Get all the students in one line to stand up. Ask the first person in that row a question. You can ask anything from. ‘What day is it today?” to “What do you want to do when you finish high school?” If that student answers correctly, they can sit down. Then ask the next student another question. If a student cannot answer the question, then get the other row that intersects with that row to stand up. Ask the first student in that row a question. Maru / Batsu Listening Level: Elementary/JHS Divide the classroom in two and denote one side as Maru (True) and the other side as Batsu (False). Get the students to stand up. Give statements about yourself or any content covered in the textbook.
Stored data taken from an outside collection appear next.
-- ==== Sys2Proof/Laws/Memory.lean ====
section
/-! SUPPORT. What the operations of the segment memory do (20_memory R62 to R70): the Words of one segment,
the canonical form and who keeps it, and one lemma per operation that says when it goes through and
with what. -/

namespace Sys2Proof.Machine

/-! ## The cells of one segment -/

theorem cellsWf_mono {len lo lo' : Nat} {l : List (Nat × Word)} (h : cellsWf len lo l = true) (hl : lo' ≤ lo) :
    cellsWf len lo' l = true := by
  cases l with
  | nil => rfl
  | cons p rest =>
    obtain ⟨k, v⟩ := p
    simp only [cellsWf, Bool.and_eq_true, decide_eq_true_eq] at h ⊢
    exact ⟨⟨⟨by omega, h.1.1.2⟩, h.1.2⟩, h.2⟩

theorem cellsWf_len_mono {len len' : Nat} (hl : len ≤ len') {lo : Nat} {l : List (Nat × Word)}
    (h : cellsWf len lo l = true) : cellsWf len' lo l = true := by
  induction l generalizing lo with
  | nil => rfl
  | cons p rest ih =>
    obtain ⟨k, v⟩ := p
    simp only [cellsWf, Bool.and_eq_true, decide_eq_true_eq] at h ⊢
    exact ⟨⟨⟨h.1.1.1, by omega⟩, h.1.2⟩, ih h.2⟩

/-- Nothing is listed below the first offset or at the length and above. -/
theorem cellsGet_outside {len lo o : Nat} {l : List (Nat × Word)} (h : cellsWf len lo l = true)
    (ho : o < lo ∨ len ≤ o) : cellsGet l o = 0#32 := by
  induction l generalizing lo with
  | nil => rfl
  | cons p rest ih =>
    obtain ⟨k, v⟩ := p
    simp only [cellsWf, Bool.and_eq_true, decide_eq_true_eq] at h
    have hk : k ≠ o := by omega
    simp only [cellsGet, if_neg hk]
    exact ih h.2 (by omega)

/-- A written Word is read back and every other offset reads as before. -/
theorem cellsGet_cellsSet {len lo : Nat} {l : List (Nat × Word)} (h : cellsWf len lo l = true) (o : Nat) (v : Word)
    (o' : Nat) : cellsGet (cellsSet l o v) o' = if o' = o then v else cellsGet l o' := by
  induction l generalizing lo with
  | nil =>
    by_cases hv : v = 0#32
    · by_cases ho : o' = o <;> simp [cellsSet, cellsGet, hv, ho]
    · by_cases ho : o' = o
      · simp [cellsSet, cellsGet, hv, ho]
      · have : ¬ o = o' := fun e => ho e.symm
        simp [cellsSet, cellsGet, hv, ho, this]
  | cons p rest ih =>
    obtain ⟨k, w⟩ := p
    have hw := h
    simp only [cellsWf, Bool.and_eq_true, decide_eq_true_eq] at h
    have hrest : ∀ x, x ≤ k → cellsGet rest x = 0#32 := fun x hx => cellsGet_outside h.2 (.inl (by omega))
    rcases lt_trichotomy o k with hlt | heq | hgt
    · have hall : cellsGet ((k, w) :: rest) o = 0#32 :=
        cellsGet_outside (lo := k) (l := (k, w) :: rest) (cellsWf_mono (lo' := k) (by
          simp only [cellsWf, Bool.and_eq_true, decide_eq_true_eq]; exact ⟨⟨⟨le_refl k, h.1.1.2⟩, h.1.2⟩, h.2⟩) (le_refl k)) (.inl hlt)
      by_cases hv : v = 0#32
      · by_cases ho : o' = o
        · subst ho; simp [cellsSet, hlt, hv, hall]
        · simp [cellsSet, hlt, hv, ho]
      · by_cases ho : o' = o
        · subst ho; simp [cellsSet, hlt, hv, cellsGet]
        · have : ¬ o = o' := fun e => ho e.symm
          simp [cellsSet, hlt, hv, cellsGet, ho, this]
    · subst heq
      by_cases hv : v = 0#32
      · by_cases ho : o' = o
        · subst ho; simp [cellsSet, hv, hrest]
        · have : ¬ o = o' := fun e => ho e.symm
          simp [cellsSet, hv, cellsGet, ho, this]
      · by_cases ho : o' = o
        · subst ho; simp [cellsSet, hv, cellsGet]
        · have : ¬ o = o' := fun e => ho e.symm
          simp [cellsSet, hv, cellsGet, ho, this]
    · have h1 : ¬ o < k := by omega
      have h2 : ¬ o = k := by omega
      simp only [cellsSet, if_neg h1, if_neg h2, cellsGet, ih h.2]
      by_cases hk : k = o'
      · have : ¬ o' = o := by omega
        simp [hk, this]
      · simp [hk]

theorem cellsWf_cellsSet {len lo : Nat} {l : List (Nat × Word)} (h : cellsWf len lo l = true) {o : Nat}
    (hlo : lo ≤ o) (hlen : o < len) (v : Word) : cellsWf len lo (cellsSet l o v) = true := by
  induction l generalizing lo with
  | nil =>
    by_cases hv : v = 0#32
    · simp [cellsSet, hv, cellsWf]
    · simp [cellsSet, hv, cellsWf, hlo, hlen]
  | cons p rest ih =>
    obtain ⟨k, w⟩ := p
    have hw := h
    simp only [cellsWf, Bool.and_eq_true, decide_eq_true_eq] at h
    by_cases h1 : o < k
    · by_cases hv : v = 0#32
      · simp only [cellsSet, if_pos h1, if_pos hv]; exact hw
      · simp only [cellsSet, if_pos h1, if_neg hv, cellsWf, Bool.and_eq_true, decide_eq_true_eq]
        exact ⟨⟨⟨hlo, hlen⟩, hv⟩, ⟨⟨by omega, h.1.1.2⟩, h.1.2⟩, h.2⟩
    · by_cases h2 : o = k
      · by_cases hv : v = 0#32
        · simp only [cellsSet, if_neg h1, if_pos h2, if_pos hv]
          exact cellsWf_mono h.2 (by omega)
        · simp only [cellsSet, if_neg h1, if_pos h2, if_neg hv, cellsWf, Bool.and_eq_true, decide_eq_true_eq]
          exact ⟨⟨⟨hlo, hlen⟩, hv⟩, h2 ▸ h.2⟩
      · simp only [cellsSet, if_neg h1, if_neg h2, cellsWf, Bool.and_eq_true, decide_eq_true_eq]
        exact ⟨h.1, ih h.2 (by omega)⟩

/-- Two canonical lists of cells that read the same are the same list. -/
theorem cells_ext {len lo : Nat} {l l' : List (Nat × Word)} (h : cellsWf len lo l = true)
    (h' : cellsWf len lo l' = true) (he : ∀ o, cellsGet l o = cellsGet l' o) : l = l' := by
  induction l generalizing lo l' with
  | nil =>
    cases l' with
    | nil => rfl
    | cons p rest =>
      obtain ⟨k, v⟩ := p
      simp only [cellsWf, Bool.and_eq_true, decide_eq_true_eq] at h'
      have := he k
      simp only [cellsGet, if_pos] at this
      exact absurd this.symm h'.1.2
  | cons p rest ih =>
    obtain ⟨k, v⟩ := p
    cases l' with
    | nil =>
      simp only [cellsWf, Bool.and_eq_true, decide_eq_true_eq] at h
      have := he k
      simp only [cellsGet, if_pos] at this
      exact absurd this h.1.2
    | cons p' rest' =>
      obtain ⟨k', v'⟩ := p'
      simp only [cellsWf, Bool.and_eq_true, decide_eq_true_eq] at h h'
      have hk := he k
      have hk' := he k'
      simp only [cellsGet, if_pos] at hk hk'
      have hkk : k = k' := by
        by_contra hne
        rcases lt_or_gt_of_ne hne with hlt | hgt
        · rw [if_neg (by omega), cellsGet_outside h'.2 (.inl (by omega))] at hk
          exact h.1.2 hk
        · rw [if_neg (by omega), cellsGet_outside h.2 (.inl (by omega))] at hk'
          exact h'.1.2 hk'.symm
      subst hkk
      rw [if_pos rfl] at hk
      subst hk
      congr 1
      refine ih h.2 h'.2 fun o => ?_
      by_cases ho : k = o
      · subst ho
        rw [cellsGet_outside h.2 (.inl (by omega)), cellsGet_outside h'.2 (.inl (by omega))]
      · have := he o
        simpa [cellsGet, ho] using this

theorem cellsWf_cellsOf (ws : List Word) (o len : Nat) (hl : o + ws.length ≤ len) :
    cellsWf len o (cellsOf o ws) = true := by
  induction ws generalizing o with
  | nil => rfl
  | cons w ws ih =>
    simp only [List.length_cons] at hl
    have h := ih (o + 1) (by omega)
    by_cases hw : w = 0#32
    · simp only [cellsOf, if_pos hw]
      exact cellsWf_mono h (by omega)
    · simp only [cellsOf, if_neg hw, cellsWf, Bool.and_eq_true, decide_eq_true_eq]
      exact ⟨⟨⟨le_refl o, by omega⟩, hw⟩, h⟩

theorem cellsGet_cellsOf (ws : List Word) (o k : Nat) : cellsGet (cellsOf o ws) (o + k) = (ws[k]?).getD 0#32 := by
  induction ws generalizing o k with
  | nil => rfl
  | cons w ws ih =>
    cases k with
    | zero =>
      by_cases hw : w = 0#32
      · simp only [cellsOf, if_pos hw]
        rw [cellsGet_outside (cellsWf_cellsOf ws (o + 1) (o + 1 + ws.length) (le_refl _)) (.inl (by omega))]
        simp [hw]
      · simp [cellsOf, hw, cellsGet]
    | succ k =>
      have := ih (o + 1) k
      by_cases hw : w = 0#32
      · simp only [cellsOf, if_pos hw]
        rw [show o + (k + 1) = o + 1 + k by omega, this]
        simp
      · simp only [cellsOf, if_neg hw, cellsGet]
        rw [if_neg (by omega), show o + (k + 1) = o + 1 + k by omega, this]
        simp

/-! ## One segment -/

@[simp] theorem Segment.zeros_len (n : Nat) : (Segment.zeros n).len = n := rfl
@[simp] theorem Segment.zeros_get (n o : Nat) : (Segment.zeros n).get o = 0#32 := rfl
@[simp] theorem Segment.set_len (g : Segment) (o : Nat) (v : Word) : (g.set o v).len = g.len := rfl
@[simp] theorem Segment.ofWords_len (ws : List Word) : (Segment.ofWords ws).len = ws.length := rfl

theorem Segment.wf_iff (g : Segment) :
    g.wf = true ↔ g.len ≤ Config.maxSegLen ∧ cellsWf g.len 0 g.cells = true := by
  simp [Segment.wf]

theorem Segment.zeros_wf {n : Nat} (h : n ≤ Config.maxSegLen) : (Segment.zeros n).wf = true :=
  (Segment.wf_iff _).2 ⟨h, rfl⟩

theorem Segment.ofWords_wf {ws : List Word} (h : ws.length ≤ Config.maxSegLen) : (Segment.ofWords ws).wf = true :=
  (Segment.wf_iff _).2 ⟨h, cellsWf_cellsOf ws 0 ws.length (by omega)⟩

@[simp] theorem Segment.ofWords_get (ws : List Word) (k : Nat) : (Segment.ofWords ws).get k = (ws[k]?).getD 0#32 := by
  have := cellsGet_cellsOf ws 0 k
  simpa [Segment.get, Segment.ofWords] using this

theorem Segment.set_wf {g : Segment} (h : g.wf = true) {o : Nat} (ho : o < g.len) (v : Word) : (g.set o v).wf = true := by
  rw [Segment.wf_iff] at h ⊢
  exact ⟨h.1, cellsWf_cellsSet h.2 (Nat.zero_le o) ho v⟩

theorem Segment.set_get {g : Segment} (h : g.wf = true) (o : Nat) (v : Word) (o' : Nat) :
    (g.set o v).get o' = if o' = o then v else g.get o' :=
  cellsGet_cellsSet ((Segment.wf_iff g).1 h).2 o v o'

/-- Equal contents are equal data (log entry 3). -/
theorem Segment.ext_of_wf {g g' : Segment} (h : g.wf = true) (h' : g'.wf = true) (hl : g.len = g'.len)
    (he : ∀ o, g.get o = g'.get o) : g = g' := by
  obtain ⟨len, cells⟩ := g
  obtain ⟨len', cells'⟩ := g'
  simp only at hl
  subst hl
  rw [Segment.wf_iff] at h h'
  congr 1
  exact cells_ext h.2 h'.2 he

/-! ## The slots -/

theorem Memory.seg_of_lt {m : Memory} {h : Nat} (hh : h < m.count) : m.seg h = m.segs[h]'hh := by
  simp only [Memory.count] at hh
  simp [Memory.seg, hh]

theorem Memory.seg_mem {m : Memory} {h : Nat} (hh : h < m.count) : m.seg h ∈ m.segs := by
  rw [Memory.seg_of_lt hh]
  exact List.getElem_mem _

theorem Memory.seg_set {segs : List Segment} {free : List Nat} {h : Nat} (hh : h < segs.length) (g : Segment) (h' : Nat) :
    (Memory.mk (segs.set h g) free).seg h' = if h' = h then g else (Memory.mk segs free).seg h' := by
  simp only [Memory.seg, List.getElem?_set]
  by_cases e : h = h'
  · subst e; simp [hh]
  · have : ¬ h' = h := fun x => e x.symm
    simp [e, this]

theorem Memory.seg_append {segs : List Segment} {free : List Nat} (g : Segment) (h' : Nat) :
    (Memory.mk (segs ++ [g]) free).seg h' = if h' = segs.length then g else (Memory.mk segs free).seg h' := by
  simp only [Memory.seg]
  rcases lt_trichotomy h' segs.length with hlt | heq | hgt
  · rw [List.getElem?_append_left hlt, if_neg (by omega)]
  · subst heq; simp
  · rw [if_neg (by omega), List.getElem?_eq_none (by simp; omega), List.getElem?_eq_none (by omega)]

theorem Memory.live_iff (m : Memory) (h : Nat) : m.live h = true ↔ h < m.count ∧ h ∉ m.free := by
  simp [Memory.live]

theorem Memory.wf_zero_live {m : Memory} (hm : m.wf) : m.live 0 = true :=
  (Memory.live_iff m 0).2 ⟨hm.1, fun h => (hm.2.2.2.2 0 h).1 rfl⟩

theorem Memory.wf_seg {m : Memory} (hm : m.wf) {h : Nat} (hh : h < m.count) : (m.seg h).wf = true :=
  hm.2.2.1 _ (Memory.seg_mem hh)

/-! ## The operations: when each goes through, and with what -/

theorem Memory.load_ok_iff (m : Memory) (h o v : Word) :
    m.load h o = .ok v ↔
      h.toNat < m.count ∧ h.toNat ∉ m.free ∧ o.toNat < m.segLen h.toNat ∧ v = (m.seg h.toNat).get o.toNat := by
  unfold Memory.load
  split_ifs with h1 h2 h3 <;> simp_all [eq_comm]

theorem Memory.load_error_iff (m : Memory) (h o : Word) (c : FatalCause) :
    m.load h o = .error c ↔
      ¬ (h.toNat < m.count ∧ h.toNat ∉ m.free ∧ o.toNat < m.segLen h.toNat) ∧ c = .segmentAccessFault h o := by
  unfold Memory.load
  split_ifs with h1 h2 h3 <;> simp_all [eq_comm]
For example, “I have blue eyes”. The students then have to decide if it is true or false and accordingly move to the correct side of the room. The students who are correct stay standing. Those that are wrong must return to their seats. Continue until only a few students are left standing.

Crazy Sentences

Writing Level: JHS/SHS

Each student is given a small piece of paper. Divide class into teams based on rows. Each row is responsible for writing a particular segment of a sentence. For example, the first row must write the subject, the second row a verb, the third row the object, the fourth the location and so on. Collect the pieces of paper at the front of the row. Then pick one piece of paper from each row and write the resulting sentence on the board. For example, “David Beckham is playing soccer in the park with E.T”. This is a great game to get the kids laughing and to reinforce the grammatical structure of English sentences. Warning: expect your name to come up as one of the subjects!